Give again, word for word, every line below from the one that has "pendKind st = some" through the one that has "(names 0x10 .U", both included, and no others.

-- The input --
________
-- ==== Sys2Proof/Laws/PerInstr.lean ====
section
/-!
SUPPORT. The family Encoding: the word of every well-formed instruction decodes to it, and an event of the opcode table has no
word (R49 to R61). One lemma for each constructor of Instr.
-/
namespace Sys2Proof
namespace Laws
namespace Encoding

/-- A well-formed instruction is read back from its word; an event's word is that of no instruction. -/
def Statement (i : Instr) : Prop := match i.isInstruction with
  | true => i.wf = true → decodeWord (encode i) = .ok i
  | false => decodeWord (encode i) = .error .unassigned

/-- An event's word has opcode zero. -/
theorem of_zero {i : Instr} (h : encRaw i = zeroRaw) (hi : i.isInstruction = false) : Statement i := by
  rw [Statement, hi]
  show decodeWord (encode i) = .error .unassigned
  rw [decodeWord, encode, ofWord_toWord, h, decodeRaw, if_pos (by decide)]
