theorem witness_PendingAccessesArePerformedAndAcknowledged :
    let st := after (exec (.st ⟨pp, .i32, 3, 0, 0x40⟩) base)
    let amo := after (exec (.amoI ⟨pp, .i32, .add, .sys, 0, 0, 3, 0, 0, 0x40⟩) base)
    let cas := after (exec (.cas ⟨pp, .i32, .sys, 0, 0, 3, 0, 0, 0, 0x40⟩) base)
    let cas2 := after (exec (.cas2 ⟨pp, .sys, 0, 0, 4, 0, 0, 0, 0x40⟩) base)
    pendKind st = some (.store, false) ∧ pendKind (after (exec (.homeStore 0) st)) = some (.store, true) ∧
    pendKind amo = some (.amo .i32 .add 0, false) ∧ pendKind (after (exec (.homeStore 0) amo)) = some (.amo .i32 .add 0, true) ∧
    pendKind cas = some (.cas .i32 0 0, false) ∧ pendKind (after (exec (.homeStore 0) cas)) = some (.cas .i32 0 0, true) ∧
    pendKind cas2 = some (.cas2 0 0, false) ∧ pendKind (after (exec (.homeStore 0) cas2)) = some (.cas2 0 0, true) ∧
    (CKind.store).isRead = false ∧ behindCmd base 0 none = false ∧
    (names 0x10 .U = true ∧ base.th.ureqs = []) ∧ names 1 .U = false ∧
    behindCmd (withCore base fun c => { c with mq := [command (.mzero 1) false] }) 0 (some 1) = true ∧
    (let c : L1Copy := ⟨0, 0, 64, 0, 0, 0, 0, 0, false⟩
     amFind [(1, c)] 1 = some c ∧ c.slot = 0) := by decide +kernel

/-- R261: an atomic leaves the sum at home and answers the old value. -/
theorem test_amo_answers_the_old_value : let s := withS [(4, 7)] { base with mem := memSetAll base.mem (atAddr 0x40 (toBytes 4 5)) }
    let t := after (exec (.atomicReply 0) (after (exec (.homeStore 0) (after (exec (.amoI ⟨pp, .i32, .add, .sys, 0, 0, 3, 0, 4, 0x40⟩) s)))))
    Machine.getS t 3 = 5 ∧ ofBytes (homeRead t 0 0 0x40 4).1 = 12 := by decide +kernel

theorem witness_AtomicsLeaveAPendingReadModifyWrite : quietOn base 0x1FF = true ∧
    quietOn (after (exec (.amsg ⟨pp, .sys, .v 1, 0, .v 2, 0, 0x40⟩) base)) 8 = false ∧ base.th.platch = none ∧ base.th.creqs = [] ∧
    (withTh base fun t => { t with platch := some (7, 1) }).th.platch = some (7, 1) ∧ names 0x80 .P = true ∧
    xlKind (xlateCore (mergeAllU base (myClu base)) .write false 0x40) = 0 ∧ inPoolWindow 0x40 = false ∧ inPoolWindow 0xFFFFFF0000000000 = true ∧
    xlKind (xlateCore (fenceEffects base 1 1) .write false 0x40000000) = 1 ∧ vwCmds base = base.core.mnum ∧
    names 0x10 .U = true ∧ names 1 .U = false ∧ base.th.ureqs = [] ∧
    (after (exec (.redI ⟨pp, .i32, .add, .sys, 0, 0, 0, 0, 0x40⟩) base)).th.ureqs ≠ [] ∧ (withC (creq .store false) base).th.creqs ≠ [] ∧
    (let s := withTh (withCore base fun c => { c with mnum := 1 }) fun t => { t with snap := some (base.th.rf, base.core.pool, 0) }
     vwCmds s < s.core.mnum) := by
  decide +kernel

/-- The same with the page of address 0 at another granule, whose home is another cluster. -/
def farPage (s : State) : State :=
  withCore s fun c => { c with tlb := [{ ctx := 0, va := 0, bits := 12, pa := 0x1000000, pte := 0x03800000000000DF }] }

theorem witness_ReductionsFoldAtHomeOrIntoAUCopy :
    (match xlateCore base .red false 0x40 with
      | .ok x u => myClu base == homeOf x.pa && u.clusters.all fun e => e.2.ucopies.isEmpty
      | _ => false) = true ∧
    (match xlateCore (farPage base) .red false 0x40 with
      | .ok x u => myClu base != homeOf x.pa && x.ubit && u.clusters.all fun e => e.2.ucopies.isEmpty
      | _ => false) = true ∧
    (let t := after (exec (.redI ⟨pp, .i32, .add, .sys, 0, 0, 0, 0, 0x40⟩) (farPage base))
     t.th.ureqs = [⟨0x40, false, 0x1000040, 0, true, .i32, .add, 0, none, 0⟩] ∧
     (let u := (evRed 0 0 t).getD base
      (getClu u (myClu u)).ucopies.map (fun e => (e.1, e.2.op, e.2.t)) = [(0x1000040 / 256, .add, .i32)])) := by decide +kernel

theorem witness_ReductionsFoldAtHomeOrIntoAUCopy_home : base.MemoryCanonical ∧ base.NoUCopies ∧ quietOn base 0x1FF = true ∧ base.th.ureqs = [] ∧ base.th.platch = none ∧
    (let q : UReq := ⟨0x40, false, 0x40, 0, true, .i32, .add, 0, none, 0⟩
     q.behind = none ∧ q.acq = 0 ∧ q.stale = false ∧ myClu base = homeOf q.pa ∧ myClu base ≠ homeOf 0x1000040) := by
  unfold State.NoUCopies State.MemoryCanonical; decide +kernel

theorem witness_FencesWaitForTheirBeforeSet : quietOn base 0x1FF = true ∧ base.th.ureqs = [] ∧
    (after (exec (.redI ⟨pp, .i32, .add, .sys, 0, 0, 0, 0, 0x40⟩) base)).th.ureqs ≠ [] ∧
    (let s := withTh base fun t => { t with platch := some (7, 1) }
     s.th.platch = some (7, 1) ∧ quietOn s 0x1FF = true ∧ names 0x80 .P = true) ∧
    quietOn (after (exec (.amsg ⟨pp, .sys, .v 1, 0, .v 2, 0, 0x40⟩) base)) 8 = false ∧ names 0x80 .U = false ∧ names 0x10 .U = true ∧
    base.th.creqs = [] ∧ base.th.hreqs = [] ∧ quietOn base 0b011111100 = true ∧ (creq .store false).kind.isRead = false ∧ Path.X ≠ Path.C := by
  decide +kernel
________
-- Written solution --
    pendKind st = some (.store, false) ∧ pendKind (after (exec (.homeStore 0) st)) = some (.store, true) ∧
    pendKind amo = some (.amo .i32 .add 0, false) ∧ pendKind (after (exec (.homeStore 0) amo)) = some (.amo .i32 .add 0, true) ∧
    pendKind cas = some (.cas .i32 0 0, false) ∧ pendKind (after (exec (.homeStore 0) cas)) = some (.cas .i32 0 0, true) ∧
    pendKind cas2 = some (.cas2 0 0, false) ∧ pendKind (after (exec (.homeStore 0) cas2)) = some (.cas2 0 0, true) ∧
    (CKind.store).isRead = false ∧ behindCmd base 0 none = false ∧
    (names 0x10 .U = true ∧ base.th.ureqs = []) ∧ names 1 .U = false ∧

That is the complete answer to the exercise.